*GOAL OF THE EXERCISE*: Count every line in the entries that holds the word "this". The reply is that count alone.

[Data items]
-- ==== Sys2Proof/Laws/Heap.lean ====
section
/-! SUPPORT. The priority queue: its order, HeapInsert and HeapExtract. -/

namespace Sys2Proof.Machine

/-! ## The queue order (rule R131) -/

theorem Arena.less_iff (A : Arena) (a b : Index) :
    A.less a b = true ↔ (A.freqOf a).toNat < (A.freqOf b).toNat ∨
      ((A.freqOf a).toNat = (A.freqOf b).toNat ∧ a.toNat < b.toNat) := by
  simp [Arena.less, BitVec.lt_def, BitVec.toNat_eq]

theorem Arena.less_asymm {A : Arena} {a b : Index} (h : A.less a b = true) : A.less b a = false := by
  rw [Bool.eq_false_iff, ne_eq, Arena.less_iff]
  rw [Arena.less_iff] at h
  omega

theorem Arena.less_trans {A : Arena} {a b c : Index} (h1 : A.less a b = true) (h2 : A.less b c = true) :
    A.less a c = true := by
  rw [Arena.less_iff] at *
  omega

theorem Arena.not_less_trans {A : Arena} {a b c : Index} (h1 : A.less a b = false) (h2 : A.less b c = false) :
    A.less a c = false := by
  rw [Bool.eq_false_iff, ne_eq, Arena.less_iff] at *
  omega

/-- The order is total on distinct indices (rule R131). -/
theorem Arena.less_total {A : Arena} {a b : Index} (h : a ≠ b) (h1 : A.less b a = false) : A.less a b = true := by
  have h' : a.toNat ≠ b.toNat := fun e => h (BitVec.eq_of_toNat_eq e)
  rw [Bool.eq_false_iff, ne_eq, Arena.less_iff] at h1
  rw [Arena.less_iff]
  omega

theorem Arena.less_congr {A B : Arena} (h : A.nodes = B.nodes) (a b : Index) : A.less a b = B.less a b := by
  have hf : A.freqOf = B.freqOf := by
    funext i
    rw [Arena.freqOf, Arena.freqOf, h]
  rw [Arena.less, Arena.less, hf]

/-! ## Heap positions -/

theorem heapAt_set (A : Arena) (p q : Nat) (x : Index) :
    ({ A with heap := setCell p x A.heap } : Arena).heapAt q = if q = p then x else A.heapAt q := by
  simp only [Arena.heapAt, lookupCell_setCell]
  by_cases h : q = p <;> simp [h]

theorem heapAt_swap (A : Arena) (p q r : Nat) :
    (A.swap p q).heapAt r = if r = p then A.heapAt q else if r = q then A.heapAt p else A.heapAt r := by
  simp only [Arena.swap, Arena.heapAt, lookupCell_setCell]
  by_cases h : r = p
  · simp [h]
  · by_cases h' : r = q
    · have h'' : ¬ q = p := fun e => h (h'.trans e)
      simp [h', h'']
    · simp [h, h']

@[simp] theorem swap_nodes (A : Arena) (p q : Nat) : (A.swap p q).nodes = A.nodes := rfl
@[simp] theorem swap_nnode (A : Arena) (p q : Nat) : (A.swap p q).nnode = A.nnode := rfl
@[simp] theorem swap_hsize (A : Arena) (p q : Nat) : (A.swap p q).hsize = A.hsize := rfl

theorem swap_less (A : Arena) (p q : Nat) (a b : Index) : (A.swap p q).less a b = A.less a b :=
  Arena.less_congr rfl a b

theorem siftUp_kept (fuel p : Nat) (A : Arena) :
    (Arena.siftUp fuel p A).nodes = A.nodes ∧ (Arena.siftUp fuel p A).nnode = A.nnode ∧
    (Arena.siftUp fuel p A).hsize = A.hsize := by
  induction fuel generalizing p A with
  | zero => exact ⟨rfl, rfl, rfl⟩
  | succ fuel ih =>
    simp only [Arena.siftUp]
    split
    · have := ih ((p - 1) / 2) (A.swap p ((p - 1) / 2)); simpa using this
    · exact ⟨rfl, rfl, rfl⟩

theorem siftDown_kept (fuel p : Nat) (A : Arena) :
    (Arena.siftDown fuel p A).nodes = A.nodes ∧ (Arena.siftDown fuel p A).nnode = A.nnode ∧
    (Arena.siftDown fuel p A).hsize = A.hsize := by
  induction fuel generalizing p A with
  | zero => exact ⟨rfl, rfl, rfl⟩
  | succ fuel ih =>
    simp only [Arena.siftDown]
    split
    · exact ⟨rfl, rfl, rfl⟩
    · have := ih (A.leastOf p) (A.swap p (A.leastOf p)); simpa using this

theorem swap_queue (A : Arena) {p q : Nat} (hp : p < A.hsize) (hq : q < A.hsize) :
    (A.swap p q).queue.Perm A.queue := by
  have h1 : (A.swap p q).queue = ((List.range A.hsize).map (Equiv.swap p q)).map A.heapAt := by
    simp only [Arena.queue, swap_hsize, List.map_map]
    apply List.map_congr_left
    intro r _
    rw [heapAt_swap, Function.comp, Equiv.swap_apply_def]
    split
    · rfl
    · split <;> rfl
  rw [h1]
  refine List.Perm.map _ ?_
  rw [List.perm_ext_iff_of_nodup (List.nodup_range.map (Equiv.injective _)) List.nodup_range]
  intro r
  simp only [List.mem_map, List.mem_range]
  constructor
  · rintro ⟨a, ha, rfl⟩
    rw [Equiv.swap_apply_def]; split
    · omega
    · split <;> omega
  · intro hr
    refine ⟨Equiv.swap p q r, ?_, Equiv.swap_apply_self _ _ _⟩
    rw [Equiv.swap_apply_def]; split
    · omega
    · split <;> omega

/-! ## Sift up (rule R133) -/

/-- The heap property but for one position, which may be too small for its parent. -/
structure Arena.UpAt (A : Arena) (p : Nat) : Prop where
  rest : ∀ q, 0 < q → q < A.hsize → q ≠ p → A.less (A.heapAt q) (A.heapAt ((q - 1) / 2)) = false
  skip : ∀ q, 0 < q → q < A.hsize → (q - 1) / 2 = p → 0 < p → A.less (A.heapAt q) (A.heapAt ((p - 1) / 2)) = false

theorem siftUp_ordered (fuel p : Nat) (A : Arena) (hf : p ≤ fuel) (hp : p < A.hsize) (h : A.UpAt p) :
    (Arena.siftUp fuel p A).heapOrdered ∧ (Arena.siftUp fuel p A).queue.Perm A.queue := by
  induction fuel generalizing p A with
  | zero =>
    obtain rfl : p = 0 := by omega
    exact ⟨fun q h0 hq => h.rest q h0 hq (by omega), List.Perm.refl _⟩
  | succ fuel ih =>
    simp only [Arena.siftUp]
    split
    · rename_i hc
      simp only [Bool.and_eq_true, decide_eq_true_eq] at hc
      obtain ⟨hp0, hl⟩ := hc
      have hpar : (p - 1) / 2 < p := by omega
      have key := ih ((p - 1) / 2) (A.swap p ((p - 1) / 2)) (by omega) (by simp; omega) ?_
      · exact ⟨key.1, key.2.trans (swap_queue A hp (by omega))⟩
      · refine ⟨fun q h0 hq hne => ?_, fun q h0 hq hch hpp => ?_⟩
        · simp only [swap_hsize] at hq
          rw [swap_less, heapAt_swap, heapAt_swap, if_neg hne]
          by_cases h1 : q = p
          · subst h1
            rw [if_pos rfl, if_neg (by omega), if_pos rfl]
            exact Arena.less_asymm hl
          · rw [if_neg h1]
            by_cases h2 : (q - 1) / 2 = p
            · rw [if_pos h2]; exact h.skip q h0 hq h2 hp0
            · rw [if_neg h2]
              by_cases h3 : (q - 1) / 2 = (p - 1) / 2
              · rw [if_pos h3]
                by_contra hh
                rw [Bool.not_eq_false] at hh
                have := h.rest q h0 hq h1
                rw [h3, Arena.less_trans hh hl] at this
                cases this
              · rw [if_neg h3]; exact h.rest q h0 hq h1
        · simp only [swap_hsize] at hq
          rw [swap_less, heapAt_swap, heapAt_swap, if_neg (show ((p - 1) / 2 - 1) / 2 ≠ p by omega),
            if_neg (show ((p - 1) / 2 - 1) / 2 ≠ (p - 1) / 2 by omega)]
          have hpp' := h.rest ((p - 1) / 2) hpp (by omega) (by omega)
          by_cases h1 : q = p
          · rw [if_pos h1]; exact hpp'
          · rw [if_neg h1, if_neg (by omega)]
            have h2 := h.rest q h0 hq h1
            rw [hch] at h2
            exact Arena.not_less_trans h2 hpp'
    · rename_i hc
      simp only [Bool.and_eq_true, decide_eq_true_eq, not_and, Bool.not_eq_true] at hc
      refine ⟨fun q h0 hq => ?_, List.Perm.refl _⟩
      by_cases h1 : q = p
      · subst h1; exact hc h0
      · exact h.rest q h0 hq h1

*REPLY*: 4